In short, fungi, like bacteria, develop defenses to survive modern medicines.
However, even when world health leaders have called for greater restraint in the prescription of antimicrobial drugs to fight against bacteria and fungi, a call has been made for: the United Nations General Assembly in 2016 to manage an emerging crisis: its excessive use in hospitals, clinics and agriculture continued.
The resistant germs are often called "superbugs", but this is simplistic because they do not usually kill everyone.
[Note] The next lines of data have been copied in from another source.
-- ==== Sys2Proof/Machine/CmdMailbox.lean ====
section
/-! DEFINITION. The meanings of the commands, one per row: mailbox commands. -/

namespace Sys2Proof.Machine

/-- BOOT_INFO (R179): Command that returns boot stage, cause, attempts and the active, staged and anti-rollback versions. -/
def execBootInfo (q : Req) (s : State) : Answer := runSys (isReq q) (serve 0x0001 anyAction q) s

/-- RECOVERY_ENTER (R179): Command that answers and then makes a warm reset into ROM recovery mode with cause COMMAND. -/
def execRecoveryEnter (q : Req) (s : State) : Answer := runSys (isReq q) (serve 0x0002 anyAction q) s

/-- JTAG_UNLOCK (R562): Command that verifies an unlock token and opens JTAG, waking D23 when DEBUG is set; the nonce is
redrawn. -/
def execJtagUnlock (q : Req) (s : State) : Answer := runSys (isReq q) (serve 0x0003 anyAction q) s

/-- UPD_BEGIN (R551): Command that starts staging a release, invalidating MAN_STAGED and entering RECEIVING. -/
def execUpdBegin (q : Req) (s : State) : Answer := runSys (isReq q) (serve 0x0010 anyAction q) s

/-- UPD_WRITE (R553): Command that checks the CRC of BULK window bytes and writes them into the IMAGE area at
STAGE_OFFSET. -/
def execUpdWrite (q : Req) (s : State) : Answer := runSys (isReq q) (serve 0x0011 anyAction q) s

/-- UPD_COMMIT (R553): Command that checks the manifest structurally, writes MAN_STAGED and its marker, and enters STAGED. -/
def execUpdCommit (q : Req) (s : State) : Answer := runSys (isReq q) (serve 0x0012 anyAction q) s

/-- UPD_ABORT (R551): Command that abandons staging, returning to IDLE or to DAMAGED after any UPD_WRITE. -/
def execUpdAbort (q : Req) (s : State) : Answer := runSys (isReq q) (serve 0x0013 anyAction q) s

/-- UPD_CONFIRM (R557): Command that migrates settings, raises the anti-rollback target and fuses, and confirms the active
release. -/
def execUpdConfirm (q : Req) (s : State) : Answer := runSys (isReq q) (serve 0x0014 anyAction q) s

/-- UPD_STATUS (R553): Command that returns the staging state, bytes written and last update status. -/
def execUpdStatus (q : Req) (s : State) : Answer := runSys (isReq q) (serve 0x0015 anyAction q) s

/-- OBJ_SET (R593): Command that checks one part of a provisioning record alone and writes it into the shadow tables. -/
def execObjSet (q : Req) (s : State) : Answer := runSys (isReq q) (serve 0x0101 anyAction q) s

/-- OBJ_DEL (R179): Command that deletes an object from the shadow tables. -/
def execObjDel (q : Req) (s : State) : Answer := runSys (isReq q) (serve 0x0102 anyAction q) s

/-- OBJ_GET (R179): Command that returns one part of a shadow or committed record. -/
def execObjGet (q : Req) (s : State) : Answer := runSys (isReq q) (serve 0x0103 anyAction q) s

/-- COMMIT (R164): Command that checks shadow tables in the order of R594 and, if accepted, copies them into a pending
commit for epoch E. -/
def execCommit (q : Req) (s : State) : Answer := runSys (isReq q) (serve 0x0104 anyAction q) s

/-- COMMIT_CANCEL (R166): Command that removes a pending commit and every later one if its epoch is far enough ahead. -/
def execCommitCancel (q : Req) (s : State) : Answer := runSys (isReq q) (serve 0x0105 anyAction q) s

/-- SHADOW_REVERT (R179): Command that makes the shadow tables a copy of the committed tables. -/
def execShadowRevert (q : Req) (s : State) : Answer := runSys (isReq q) (serve 0x0106 anyAction q) s

/-- COMMIT_STATUS (R179): Command that returns the last completed commit and the pending commits. -/
def execCommitStatus (q : Req) (s : State) : Answer := runSys (isReq q) (serve 0x0107 anyAction q) s

/-- FUNC_REINIT (R180): Command that aborts a function instance's commands, resets it and restores it from committed
tables, or repairs a whole slice. -/
def execFuncReinit (q : Req) (s : State) : Answer := runSys (isReq q) (serve 0x0108 anyAction q) s

/-- SLICE_READY (R36): A slice re-initialised under FUNC_REINIT becomes ready and SLICE_READY is posted. -/
def execSliceReady (n : Nat) (s : State) : Answer := runDev (isSlice n) (fun d => refresh (sliceReady n d)) s

/-- STORE (R540): Command that starts saving the tables in service into the settings area not in force. -/
def execStore (q : Req) (s : State) : Answer := runSys (isReq q) (serve 0x0109 anyAction q) s

/-- STORE_SET_COMMIT (R540): After an epoch boundary D the built image is written, read back and made valid by SET_COMMIT;
STORE answers and STORE_DONE is posted. -/
def execStoreSetCommit (readback : Bool) (s : State) : Answer := runSys true (storeCommit readback) s

/-- SLICE_LOAD (R36): Command that verifies and loads SDS or engine microcode for a slice from the BULK window. -/
def execSliceLoad (q : Req) (s : State) : Answer := runSys (isReq q) (serve 0x010A anyAction q) s

/-- RESIZE_PROPOSE (R373): Command that plans a new line-port map and starts an in-band resize proposal. -/
def execResizePropose (q : Req) (s : State) : Answer := runSys (isReq q) (serve 0x010B anyAction q) s

/-- INVENTORY (R179): Command that returns part, revision, serial and part versions. -/
def execInventory (q : Req) (s : State) : Answer := runSys (isReq q) (serve 0x0201 anyAction q) s

/-- HEALTH (R470): Command that returns the Groomer report. -/
def execHealth (q : Req) (s : State) : Answer := runSys (isReq q) (serve 0x0202 anyAction q) s

/-- PM_READ (R406): Command that returns one PM bin record of a monitoring point. -/
def execPmRead (q : Req) (s : State) : Answer := runSys (isReq q) (serve 0x0203 anyAction q) s

/-- PM_CLEAR (R407): Command that requests zeroing of PM bins at the next PM second boundary. -/
def execPmClear (q : Req) (s : State) : Answer := runSys (isReq q) (serve 0x0204 anyAction q) s

/-- LAST_GASP_READ (R548): Command that returns bytes of the valid last-gasp record. -/
def execLastGaspRead (q : Req) (s : State) : Answer := runSys (isReq q) (serve 0x0205 anyAction q) s

/-- LAST_GASP_ACK (R548): Command that marks the last-gasp record superseded. -/
def execLastGaspAck (q : Req) (s : State) : Answer := runSys (isReq q) (serve 0x0206 anyAction q) s

/-- EVT_LOG_READ (R174): Command that returns records from the D0 event log. -/
def execEvtLogRead (q : Req) (s : State) : Answer := runSys (isReq q) (serve 0x0207 anyAction q) s

/-- REF_CFG (R507): Command that sets a reference record at X. -/
def execRefCfg (q : Req) (s : State) : Answer := runSys (isReq q) (serve 0x0301 anyAction q) s

/-- DPLL_CFG (R508): Command that sets a DPLL or output record at X. -/
def execDpllCfg (q : Req) (s : State) : Answer := runSys (isReq q) (serve 0x0302 anyAction q) s

/-- DPLL_CLEAR (R490): DPLL_CMD CLEAR ends forced and manual selection and forced holdover or freerun. -/
def execDpllClear (q : Req) (s : State) : Answer := runSys (isReq q) (serve 0x0303 (action 4 0 8) q) s

/-- DPLL_FORCE (R490): DPLL_CMD FORCE sets a forced selection of a reference. -/
def execDpllForce (q : Req) (s : State) : Answer := runSys (isReq q) (serve 0x0303 (action 4 1 8) q) s

/-- DPLL_MANUAL (R490): DPLL_CMD MANUAL sets a manual selection among the best references. -/
def execDpllManual (q : Req) (s : State) : Answer := runSys (isReq q) (serve 0x0303 (action 4 2 8) q) s

/-- DPLL_LOCKOUT (R490): DPLL_CMD LOCKOUT makes a reference ineligible for the DPLL. -/
def execDpllLockout (q : Req) (s : State) : Answer := runSys (isReq q) (serve 0x0303 (action 4 3 8) q) s

/-- DPLL_UNLOCK (R490): DPLL_CMD UNLOCK ends the lockout of a reference. -/
def execDpllUnlock (q : Req) (s : State) : Answer := runSys (isReq q) (serve 0x0303 (action 4 4 8) q) s

/-- DPLL_HOLDOVER (R490): DPLL_CMD HOLDOVER forces holdover, or freerun without an anchor. -/
def execDpllHoldover (q : Req) (s : State) : Answer := runSys (isReq q) (serve 0x0303 (action 4 5 8) q) s

/-- DPLL_FREERUN (R490): DPLL_CMD FREERUN forces freerun. -/
def execDpllFreerun (q : Req) (s : State) : Answer := runSys (isReq q) (serve 0x0303 (action 4 6 8) q) s

/-- DPLL_RELEARN (R490): DPLL_CMD RELEARN discards the learned Glide model. -/
def execDpllRelearn (q : Req) (s : State) : Answer := runSys (isReq q) (serve 0x0303 (action 4 7 8) q) s

/-- DPLL_TEMP (R490): DPLL_CMD TEMP sets the host temperature used as TEMP_SRC 0xFF. -/
def execDpllTemp (q : Req) (s : State) : Answer := runSys (isReq q) (serve 0x0303 (action 4 8 8) q) s

/-- ALIGN (R501): Command that schedules a new OFFSET_NS for PPS_OUT and FP_OUT. -/
def execAlign (q : Req) (s : State) : Answer := runSys (isReq q) (serve 0x0304 anyAction q) s

/-- HOLDOVER_LOAD (R497): Command that replaces a DPLL's holdover model at X and sets it LOADED. -/
def execHoldoverLoad (q : Req) (s : State) : Answer := runSys (isReq q) (serve 0x0305 anyAction q) s

/-- TIME_STATUS (R512): Command that returns the status record of a reference, DPLL or output. -/
def execTimeStatus (q : Req) (s : State) : Answer := runSys (isReq q) (serve 0x0306 anyAction q) s

/-- APS_CLEAR (R421): APS_CMD clear ends LO, FS, MS and EXER, starting WTR or holding DNR as applicable. -/
def execApsClear (q : Req) (s : State) : Answer := runSys (isReq q) (serve 0x0401 (action 4 0 6) q) s

/-- APS_LOCKOUT (R417): APS_CMD lockout of protection raises the LO request. -/
def execApsLockout (q : Req) (s : State) : Answer := runSys (isReq q) (serve 0x0401 (action 4 1 6) q) s

/-- APS_FORCED_PROTECTION (R417): APS_CMD forced switch to protection raises FS. -/
def execApsForcedProtection (q : Req) (s : State) : Answer := runSys (isReq q) (serve 0x0401 (action 4 2 6) q) s

/-- APS_FORCED_WORKING (R417): APS_CMD forced switch to working raises FS. -/
def execApsForcedWorking (q : Req) (s : State) : Answer := runSys (isReq q) (serve 0x0401 (action 4 3 6) q) s

/-- APS_MANUAL_PROTECTION (R417): APS_CMD manual switch to protection raises MS. -/
def execApsManualProtection (q : Req) (s : State) : Answer := runSys (isReq q) (serve 0x0401 (action 4 4 6) q) s

/-- APS_MANUAL_WORKING (R417): APS_CMD manual switch to working raises MS. -/
def execApsManualWorking (q : Req) (s : State) : Answer := runSys (isReq q) (serve 0x0401 (action 4 5 6) q) s

/-- APS_EXERCISE (R417): APS_CMD exercise raises EXER without switching. -/
def execApsExercise (q : Req) (s : State) : Answer := runSys (isReq q) (serve 0x0401 (action 4 6 6) q) s

/-- MERGE_AUTOMATIC (R432): MERGE_CMD action 0 returns a merge group to automatic operation. -/
def execMergeAutomatic (q : Req) (s : State) : Answer := runSys (isReq q) (serve 0x0402 (action 4 0 3) q) s

/-- MERGE_FORCE_PATH_A (R432): MERGE_CMD action 1 makes PATH_A the only member of the delivery set, re-timing if lagging. -/
def execMergeForcePathA (q : Req) (s : State) : Answer := runSys (isReq q) (serve 0x0402 (action 4 1 3) q) s

/-- MERGE_FORCE_PATH_B (R432): MERGE_CMD action 2 makes PATH_B the only member of the delivery set, re-timing if lagging. -/
def execMergeForcePathB (q : Req) (s : State) : Answer := runSys (isReq q) (serve 0x0402 (action 4 2 3) q) s

/-- MERGE_RESTART_ALIGNMENT (R432): MERGE_CMD action 3 re-times to the later qualified path. -/
def execMergeRestartAlignment (q : Req) (s : State) : Answer := runSys (isReq q) (serve 0x0402 (action 4 3 3) q) s

/-- PROT_STATUS (R438): Command that returns a protection or merge group status record. -/
def execProtStatus (q : Req) (s : State) : Answer := runSys (isReq q) (serve 0x0403 anyAction q) s

/-- MATE_STATUS (R471): Command that returns mate state, flags, phase and switch history. -/
def execMateStatus (q : Req) (s : State) : Answer := runSys (isReq q) (serve 0x0501 anyAction q) s

/-- MATE_SWITCH (R462): Command that starts a commanded switch-over, or sends HANDOVER_REQ on a standby. -/
def execMateSwitch (q : Req) (s : State) : Answer := runSys (isReq q) (serve 0x0502 anyAction q) s

/-- MATE_JOIN_CLEAR (R442): MATE_JOIN action 0 clears the pairing flag in MRAM. -/
def execMateJoinClear (q : Req) (s : State) : Answer := runSys (isReq q) (serve 0x0503 (action 2 0 2) q) s

/-- MATE_JOIN_SET (R442): MATE_JOIN action 1 sets the pairing flag in MRAM. -/
def execMateJoinSet (q : Req) (s : State) : Answer := runSys (isReq q) (serve 0x0503 (action 2 1 2) q) s

/-- MATE_JOIN_REJOIN (R452): MATE_JOIN action 2 returns a standby to JOINING. -/
def execMateJoinRejoin (q : Req) (s : State) : Answer := runSys (isReq q) (serve 0x0503 (action 2 2 2) q) s

/-- MATE_DIGEST (R471): Command that returns local and mate state digests. -/
def execMateDigest (q : Req) (s : State) : Answer := runSys (isReq q) (serve 0x0504 anyAction q) s

/-- ASSIST_DECIDE (R169): Command that applies a host decision to the newest report of a host-assisted instance at X. -/
def execAssistDecide (q : Req) (s : State) : Answer := runSys (isReq q) (serve 0x0601 anyAction q) s

/-- ASSIST_RESUME (R170): Command that resumes frozen host-assisted instances. -/
def execAssistResume (q : Req) (s : State) : Answer := runSys (isReq q) (serve 0x0602 anyAction q) s

/-- ASSIST_LIST (R170): Command that lists frozen instances of a function. -/
def execAssistList (q : Req) (s : State) : Answer := runSys (isReq q) (serve 0x0603 anyAction q) s

/-- MIRRORED_EXEC (R161): An accepted mirrored command reaches its execution epoch X and executes on the active and the
standby. -/
def execMirroredExec (s : State) : Answer := runSys true mirroredExec s

end Sys2Proof.Machine
end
Instead, they are more deadly for people with immature immune systems or compromised immune systems, including newborns and the elderly, smokers, diabetics, and people with autoimmune disorders. . who take steroids and suppress the body's defenses.
Scientists say that if new, more effective drugs are not developed and that the unnecessary use of antimicrobials is drastically reduced, the risk will extend to healthier populations.. A UK government-funded study indicates that, if no policy to limit the increase in drug resistance was implemented, 10 million people worldwide could die from all these infections in 2050, eclipsing the eight million who should die of cancer this year.
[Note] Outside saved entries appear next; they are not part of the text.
-- ==== Sys2Proof/Safety.lean ====
section
/-! DEFINITION. What counts as a safe state and a safe run. -/

namespace Sys2Proof

open Sys2Proof.Machine

/-- The memories of a state are in their canonical form. -/
def MemoryWf (s : State) : Prop := Memory.wf s.mem = true

/-- A step that goes on. -/
def Runs (s : State) : Prop := ∃ t, step s = .next t

/-- States that a run from `s` passes through. -/
inductive Reaches (s : State) : State → Prop where
  | refl : Reaches s s
  | tail {t u : State} : Reaches s t → step t = .next u → Reaches s u

end Sys2Proof
end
In the United States, two million people become infected each year and 23,000 die, according to C.D.C. estimate. This number was based on 2010 figures; More recent estimates from researchers at the University of Washington School of Medicine have estimated the death toll at 162,000. Deaths from resistant infections worldwide are estimated at 700,000.
Antibiotics and antifungals are essential to fight against human infections, but they are also widely used to prevent disease in farm animals and antifungals are also used to prevent rotting of agricultural plants. Some scientists cite evidence that the widespread use of fungicides in crops contributes to the increase of drug-resistant fungi that infect humans.
However, as the problem grows larger, the public misunderstands it, in part because the very existence of resistant infections is often hidden in secrecy.
With bacteria and fungi, hospitals and local governments are reluctant to disclose epidemics for fear of being considered as centers of infection.. Even the C.D.C., by virtue of its agreement with the states, is not allowed to make public the place or the name of the hospitals involved in epidemics. In many cases, state governments have refused to share information publicly, beyond acknowledging that they have had cases.
At the same time, germs spread easily: they are carried by hands and equipment in hospitals; transported in meat and vegetables fertilized with farm manure; transported across borders by travelers and in exports and imports; and transferred by patients from the retirement home to the hospital and back.
C. Auris, who infected humans at Mount Sinai, is one of dozens of dangerous bacteria and fungi that have developed resistance.. However, like most of them, it is a threat virtually unknown to the public.
Of other important strains of Candida fungus, one of the most common causes of blood infections in hospitals, have not developed significant drug resistance, but more than 90% of C. Auris infections are resistant to at least one drug and 30% to two or more drugs.
Dr. Lynn Sosa, badociate epidemiologist in the state of Connecticut, said she now considered C. Auris as the "main" threat among resistant infections. "It's pretty unbeatable and hard to identify"he said.
Nearly half of patients who contract C. Auris die within 90 days, according to C.D.C. However, experts around the world have not yet determined where it came from.
"It's a black lagoon creature," said Dr. Tom Chiller, head of the mushroom branch at C.D.C., who leads a global detection effort aimed at finding treatments and stopping the spread. "He was boiling and now he is everywhere."